Give again only those lines from the start of the entries through the line holding "def execFlowPortStructureWrite (m", leaving them as they are.

(Input data)

-- ==== Sys2Proof/Machine/Flow.lean ====
section
/-! DEFINITION. The commands of the Flow Engine and of multiframe alignment (R227, R330 to R376). -/

namespace Sys2Proof.Machine

/-- R333 to R335 -/
def execFlowContextWrite (m : Master) (f : FlowId) (word : Fin 4) (data : W32) (s : State) : Out :=
  .next { s with dev := s.dev.writeTable m (ctxAddr f.val word.val) (fun d => d.writeContext f.val word.val data) }

/-- R348 -/
def execGroupConfigWrite (m : Master) (g : GroupId) (word : Fin 8) (data : W32) (s : State) : Out :=
  .next { s with dev := s.dev.writeTable m (grpAddr g.val word.val) (fun d => d.writeGroup g.val word.val data) }

/-- R349 -/
def execMemberConfigWrite (m : Master) (i : MemberId) (word : Fin 2) (data : W32) (s : State) : Out :=
  .next { s with dev := s.dev.writeTable m (memAddr i.val word.val) (fun d => d.writeMember i.val word.val data) }

/-- R337 -/
def execFlowPortStructureWrite (m : Master) (p : Fin 8) (g : Fin 64) (data : W32) (s : State) : Out :=
  .next { s with dev := s.dev.writeTable m (fpStrAddr p.val g.val) (fun d => d.writeFpStr p.val g.val data) }

/-- R368 -/
def execShareWrite (m : Master) (lane : PortLane) (high : Bool) (data : W32) (s : State) : Out :=
  .next { s with dev := s.dev.write m (Reg.psqShare + 8 * lane.val + (if high then 4 else 0)) (fun d =>
    d.writeShare lane.val high data) }

/-- R373: a read of a peak sets it to the count. -/
def Dev.readPeak (d : Dev) (m : Nat) (f2l : Bool) : Dev :=
  let a := if f2l then Reg.psqPeakF2l else Reg.psqPeakL2f
  d.readThen m a (d.word a) (fun e =>
    if f2l then e.put F.psqPeakF2lBytes (e.get F.psqCountF2lBytes) else e.put F.psqPeakL2fBytes (e.get F.psqCountL2fBytes))

/-- R373 -/
def execPeakRead (m : Master) (f2l : Bool) (s : State) : Out := .next { s with dev := s.dev.readPeak m f2l }

/-- R131, R341, R343, R346: a frame of the stream has been received. -/
def execGfpFrameReceived (g : GroupId) (slot : Fin 8) (bytes : List Byte) (s : State) : Out :=
  .next { s with dev := s.dev.gfpFrame g.val slot.val bytes }

/-- R346: 300 ms have passed without a CSF frame. -/
def execCsfClear (g : GroupId) (s : State) : Out :=
  let due := match (s.dev.group g.val).csfAt with
    | some t => decide (t + 300 * ticksPerMs ≤ s.dev.now)
    | none => false
  .next { s with dev := s.dev.when due (fun d => d.setCsf g.val false) }

/-- `CSF_TX` calls for a CSF frame (R345). -/
def Dev.csfDue (d : Dev) (g : Nat) : Bool :=
  let tx := d.get (F.grpCsfTx.at 32 g)
  let n := d.get (F.grpCsfLane.at 32 g)
  let lane := d.defect n defLos || (if (d.lane n).isLine then d.defect n defLof else !d.inFrame n)
  d.grpMode g != modeOff && (tx == 1 || tx == 2 || (tx == 3 && lane))

/-- R345: 100 ms have passed since the source sent its last CSF frame; the frame takes the place of an idle frame. -/
def execCsfSend (g : GroupId) (s : State) : Out :=
  let x := s.dev.group g.val
  let due := match x.csfSent with
    | some t => decide (t + 100 * ticksPerMs ≤ s.dev.now)
    | none => true
  .next { s with dev := s.dev.when (due && s.dev.csfDue g.val) (fun d =>
    d.setGroup g.val { x with csfSent := some d.now, csfWait := some (if d.get (F.grpCsfTx.at 32 g.val) = 2 then 2 else 1) }) }

/-- R344: three consecutive frames with another EXI declare EXM, and three that match clear it. -/
def execExmDeclare (g : GroupId) (s : State) : Out :=
  let x := s.dev.group g.val
  let d1 := s.dev.when (decide (3 ≤ x.exmBad)) (fun d => d.groupBit g.val F.grpStExm true)
  .next { s with dev := d1.when (decide (3 ≤ x.exmOk)) (fun d => d.groupBit g.val F.grpStExm false) }

/-- R354, R355: what a control packet says to the source members: the MST of eight SQ values, and the RS-Ack. -/
def Dev.sourceReport (d : Dev) (g : Nat) (c : ControlPacket) : Dev :=
  (d.side g false).foldl (fun e i =>
    let e1 := e.put (F.memStRsack.at 8 i) (bitOf c.rsAck)
    let sq := e.get (F.memStSq.at 8 i)
    let st := e.memState i
    if c.base ≤ sq ∧ sq < c.base + 8 ∧ (stAdd ≤ st ∧ st ≤ stDnu) then
      let ok := !c.mst.testBit (sq - c.base)
      (e1.setMember i { e1.member i with mst := some ok }).when
        (ok == (st == stAdd || st == stDnu)) (fun x => x.raise F.flwEvtLcasChg)
    else e1) d

/-- R350 to R352, R355, R357: sink member `i` uses the control packet `c` that it has received. -/
def Dev.controlPacket (d : Dev) (i : Nat) (c : ControlPacket) : Dev :=
  let g := d.memGroup i
  let x := d.member i
  let same := c.sq == d.get (F.mem1Sq.at 8 i)
  let y := { x with sqBad := if same then 0 else Nat.min 3 (x.sqBad + 1), sqOk := if same then Nat.min 3 (x.sqOk + 1) else 0 }
  let d1 := (((d.setMember i y).put (F.memStCtrl.at 8 i) c.ctrl).put (F.memStSq.at 8 i) c.sq).showDelays g
  (d1.when (d.grpLcas g) (fun e => e.sourceReport g c)).sinkUpdate g

/-- R355, R357: the control packet `c` that sink member `i` has received is used, or ignored where its CRC fails. -/
def execControlPacket (i : MemberId) (c : ControlPacket) (s : State) : Out :=
  let x := s.dev.member i.val
  .next { s with dev := s.dev.when (s.dev.flwRuns && s.dev.mfiLive i.val && x.packet == some c) (fun d =>
    (d.setMember i.val { x with packet := none }).when c.crcOk (fun e => e.controlPacket i.val c)) }

/-- R351: three control packets declare or clear SQM of a sink member of a non-LCAS group. -/
def execSqmDeclare (i : MemberId) (s : State) : Out :=
  let x := s.dev.member i.val
  let g := s.dev.memGroup i.val
  let ok := s.dev.on (F.memEn.at 8 i.val) && s.dev.memSink i.val && s.dev.grpMode g == modeVcat && !s.dev.grpLcas g
    && (decide (3 ≤ x.sqBad) || decide (3 ≤ x.sqOk))
  .next { s with dev := s.dev.when ok (fun d =>
    (d.put (F.memStSqm.at 8 i.val) (bitOf (decide (3 ≤ x.sqBad)))).sinkUpdate g) }

/-- R350, R354: a multiframe of the group's source has begun with the frame in progress, and the members change at its boundary. -/
def execMultiframeBoundary (g : GroupId) (s : State) : Out :=
  let d := s.dev
  let x := d.group g.val
  .next { s with dev := d.when (d.flwRuns && x.bound) (fun e =>
    (e.setGroup g.val { x with bound := false }).when (d.grpLcas g.val && decide (d.get F.mateStatRole < 2)) (fun y =>
      y.sourceBoundary g.val)) }

/-- R352: a non-LCAS group has LOA while the spread of its members' delays exceeds `DD_MAX`. -/
def execLoaDeclare (g : GroupId) (s : State) : Out :=
  .next { s with dev := s.dev.when (s.dev.grpMode g.val == modeVcat && !s.dev.grpLcas g.val) (fun d =>
    (d.groupBit g.val F.grpStLoa (decide (d.ddMax g.val < d.spread (d.side g.val true)))).streamCheck g.val) }

/-- R340: whether a cause of failure of sink member `i` holds. -/
def Dev.sinkCause (d : Dev) (i : Nat) (cause : SinkCause) : Bool :=
  let x := d.member i
  match cause with
  | .pointer => x.rxState != psNorm || x.catFails
  | .signal => x.sig.any (fun v => v == 0 || v != d.get (F.grpExpSig.at 32 (d.memGroup i)))

/-- R340: a cause of failure of a sink member has begun or ended. -/
def execSinkMemberFail (i : MemberId) (cause : SinkCause) (failed : Bool) (s : State) : Out :=
  let f := match cause with
    | .pointer => F.memStFailPtr
    | .signal => F.memStFailSig
  let ok := s.dev.on (F.memEn.at 8 i.val) && s.dev.memSink i.val && s.dev.sinkCause i.val cause == failed
  .next { s with dev := s.dev.when ok (fun d =>
    (d.put (f.at 8 i.val) (bitOf failed)).sinkUpdate (d.memGroup i.val)) }

/-- R227, R350: two consecutive frames out of sequence have given OOM. -/
def Mf.declare (x : Mf) : Mf := if 2 ≤ x.bad then { x with oom := true } else x

def Dev.mfOom (d : Dev) (i : MfSource) (frames : Nat) : Dev :=
  match i with
  | .ho k => d.when (d.h4Live k.val && (d.path k.val).mf.bad == frames) (fun e => e.setPath k.val { e.path k.val with mf := (e.path k.val).mf.declare })
  | .member j => d.when (d.mfiLive j.val && (d.member j.val).rx.mf.bad == frames) (fun e =>
      let x := e.member j.val
      e.setMember j.val { x with rx := { x.rx with mf := x.rx.mf.declare } })

/-- R227, R350 -/
def execOom (i : MfSource) (frames : Nat) (s : State) : Out := .next { s with dev := s.dev.mfOom i frames }

/-- R227, R350: LOM is declared when OOM has lasted 8 frames, and clears after 8 frames in multiframe. -/
def Dev.mfLom (d : Dev) (i : MfSource) : Dev :=
  match i with
  | .ho k => d.when (d.h4Live k.val) (fun e =>
      let lom := (e.path k.val).mf.lom (e.on (stLom k.val))
      (e.put (stLom k.val) (bitOf lom)).pathUpdate k.val)
  | .member j => d.when (d.mfiLive j.val) (fun e =>
      let lom := (e.member j.val).rx.mf.lom (e.on (F.memStLom.at 8 j.val))
      (e.put (F.memStLom.at 8 j.val) (bitOf lom)).sinkUpdate (d.memGroup j.val))

/-- R227, R350 -/
def execLom (i : MfSource) (s : State) : Out := .next { s with dev := s.dev.mfLom i }

end Sys2Proof.Machine
end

(End Input data)

- [Answer below]
-- ==== Sys2Proof/Machine/Flow.lean ====
section
/-! DEFINITION. The commands of the Flow Engine and of multiframe alignment (R227, R330 to R376). -/

namespace Sys2Proof.Machine

/-- R333 to R335 -/
def execFlowContextWrite (m : Master) (f : FlowId) (word : Fin 4) (data : W32) (s : State) : Out :=
  .next { s with dev := s.dev.writeTable m (ctxAddr f.val word.val) (fun d => d.writeContext f.val word.val data) }

/-- R348 -/
def execGroupConfigWrite (m : Master) (g : GroupId) (word : Fin 8) (data : W32) (s : State) : Out :=
  .next { s with dev := s.dev.writeTable m (grpAddr g.val word.val) (fun d => d.writeGroup g.val word.val data) }

/-- R349 -/
def execMemberConfigWrite (m : Master) (i : MemberId) (word : Fin 2) (data : W32) (s : State) : Out :=
  .next { s with dev := s.dev.writeTable m (memAddr i.val word.val) (fun d => d.writeMember i.val word.val data) }

/-- R337 -/
def execFlowPortStructureWrite (m : Master) (p : Fin 8) (g : Fin 64) (data : W32) (s : State) : Out :=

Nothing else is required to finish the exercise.